### TASK INPUTS

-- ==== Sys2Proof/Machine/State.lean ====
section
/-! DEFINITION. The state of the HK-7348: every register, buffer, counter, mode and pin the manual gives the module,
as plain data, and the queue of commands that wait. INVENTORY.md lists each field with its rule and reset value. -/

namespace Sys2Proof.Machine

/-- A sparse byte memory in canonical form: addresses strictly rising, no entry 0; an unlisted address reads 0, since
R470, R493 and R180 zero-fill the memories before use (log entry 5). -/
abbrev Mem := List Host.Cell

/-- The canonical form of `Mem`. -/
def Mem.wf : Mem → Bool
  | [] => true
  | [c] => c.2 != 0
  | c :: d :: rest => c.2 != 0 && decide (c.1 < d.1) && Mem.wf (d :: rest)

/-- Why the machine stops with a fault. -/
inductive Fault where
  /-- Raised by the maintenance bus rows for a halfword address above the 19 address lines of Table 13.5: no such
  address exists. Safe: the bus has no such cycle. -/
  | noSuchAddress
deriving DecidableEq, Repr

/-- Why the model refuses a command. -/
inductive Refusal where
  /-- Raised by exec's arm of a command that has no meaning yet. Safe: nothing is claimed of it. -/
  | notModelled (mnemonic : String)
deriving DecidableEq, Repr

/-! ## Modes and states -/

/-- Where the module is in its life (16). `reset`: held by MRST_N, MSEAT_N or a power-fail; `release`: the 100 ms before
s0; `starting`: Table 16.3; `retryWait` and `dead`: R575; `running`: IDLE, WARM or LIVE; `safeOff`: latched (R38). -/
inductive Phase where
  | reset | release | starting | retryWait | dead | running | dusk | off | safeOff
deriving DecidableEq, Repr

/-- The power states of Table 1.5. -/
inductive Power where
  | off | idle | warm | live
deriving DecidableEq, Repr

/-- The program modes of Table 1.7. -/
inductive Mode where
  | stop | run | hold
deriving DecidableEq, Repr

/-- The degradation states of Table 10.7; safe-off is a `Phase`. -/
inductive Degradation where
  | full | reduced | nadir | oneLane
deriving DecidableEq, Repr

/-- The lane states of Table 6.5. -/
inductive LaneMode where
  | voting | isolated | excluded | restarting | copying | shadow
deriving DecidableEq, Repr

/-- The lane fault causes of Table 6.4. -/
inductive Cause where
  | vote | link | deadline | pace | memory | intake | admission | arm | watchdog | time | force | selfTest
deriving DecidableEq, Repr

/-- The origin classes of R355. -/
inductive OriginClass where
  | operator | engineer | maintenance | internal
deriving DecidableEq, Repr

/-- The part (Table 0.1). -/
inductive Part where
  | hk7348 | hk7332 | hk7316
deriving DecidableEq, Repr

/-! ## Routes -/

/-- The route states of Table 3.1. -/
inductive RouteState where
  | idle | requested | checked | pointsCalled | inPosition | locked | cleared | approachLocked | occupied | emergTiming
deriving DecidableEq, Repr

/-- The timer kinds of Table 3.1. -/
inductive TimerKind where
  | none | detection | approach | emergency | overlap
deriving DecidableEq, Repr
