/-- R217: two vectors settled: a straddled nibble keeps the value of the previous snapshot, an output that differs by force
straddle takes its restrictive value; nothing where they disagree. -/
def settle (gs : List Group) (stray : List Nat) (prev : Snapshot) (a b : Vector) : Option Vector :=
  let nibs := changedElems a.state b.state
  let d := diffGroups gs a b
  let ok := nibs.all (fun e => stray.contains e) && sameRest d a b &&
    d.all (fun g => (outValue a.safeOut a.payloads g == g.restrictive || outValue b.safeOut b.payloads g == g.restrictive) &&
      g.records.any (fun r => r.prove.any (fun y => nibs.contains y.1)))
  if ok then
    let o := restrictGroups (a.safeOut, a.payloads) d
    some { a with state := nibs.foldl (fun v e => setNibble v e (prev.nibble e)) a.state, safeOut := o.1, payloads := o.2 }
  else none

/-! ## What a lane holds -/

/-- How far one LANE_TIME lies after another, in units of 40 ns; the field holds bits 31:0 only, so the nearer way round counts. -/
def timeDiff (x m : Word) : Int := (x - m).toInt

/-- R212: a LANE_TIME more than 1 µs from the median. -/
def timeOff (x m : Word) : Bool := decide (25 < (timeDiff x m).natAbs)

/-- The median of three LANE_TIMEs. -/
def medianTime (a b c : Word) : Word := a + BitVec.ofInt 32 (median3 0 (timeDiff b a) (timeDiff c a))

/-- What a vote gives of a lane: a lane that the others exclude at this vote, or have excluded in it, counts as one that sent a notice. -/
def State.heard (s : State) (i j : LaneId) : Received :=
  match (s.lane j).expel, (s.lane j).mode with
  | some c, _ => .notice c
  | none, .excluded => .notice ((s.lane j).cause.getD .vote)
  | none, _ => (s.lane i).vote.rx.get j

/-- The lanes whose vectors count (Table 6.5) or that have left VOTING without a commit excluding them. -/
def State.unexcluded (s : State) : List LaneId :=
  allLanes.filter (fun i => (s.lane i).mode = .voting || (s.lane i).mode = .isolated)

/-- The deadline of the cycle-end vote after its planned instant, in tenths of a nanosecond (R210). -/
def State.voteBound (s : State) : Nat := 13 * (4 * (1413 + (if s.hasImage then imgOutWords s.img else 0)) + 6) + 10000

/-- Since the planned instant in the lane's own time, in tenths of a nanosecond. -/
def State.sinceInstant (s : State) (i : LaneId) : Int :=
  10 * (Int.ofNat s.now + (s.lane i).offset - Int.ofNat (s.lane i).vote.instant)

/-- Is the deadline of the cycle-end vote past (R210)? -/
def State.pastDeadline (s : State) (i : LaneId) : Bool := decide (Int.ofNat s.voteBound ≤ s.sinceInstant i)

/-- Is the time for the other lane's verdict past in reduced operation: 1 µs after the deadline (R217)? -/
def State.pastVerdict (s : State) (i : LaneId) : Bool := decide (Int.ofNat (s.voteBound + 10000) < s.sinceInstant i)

######

EXERCISE DIRECTIONS ▸ Repeat only the tail of the entries, exactly: the line containing "allLanes.filter (fun i" and every line after it, to the end.

SOLUTION FOR THIS EXERCISE ▸
  allLanes.filter (fun i => (s.lane i).mode = .voting || (s.lane i).mode = .isolated)

/-- The deadline of the cycle-end vote after its planned instant, in tenths of a nanosecond (R210). -/
def State.voteBound (s : State) : Nat := 13 * (4 * (1413 + (if s.hasImage then imgOutWords s.img else 0)) + 6) + 10000

/-- Since the planned instant in the lane's own time, in tenths of a nanosecond. -/
def State.sinceInstant (s : State) (i : LaneId) : Int :=
  10 * (Int.ofNat s.now + (s.lane i).offset - Int.ofNat (s.lane i).vote.instant)

/-- Is the deadline of the cycle-end vote past (R210)? -/
def State.pastDeadline (s : State) (i : LaneId) : Bool := decide (Int.ofNat s.voteBound ≤ s.sinceInstant i)

/-- Is the time for the other lane's verdict past in reduced operation: 1 µs after the deadline (R217)? -/
def State.pastVerdict (s : State) (i : LaneId) : Bool := decide (Int.ofNat (s.voteBound + 10000) < s.sinceInstant i)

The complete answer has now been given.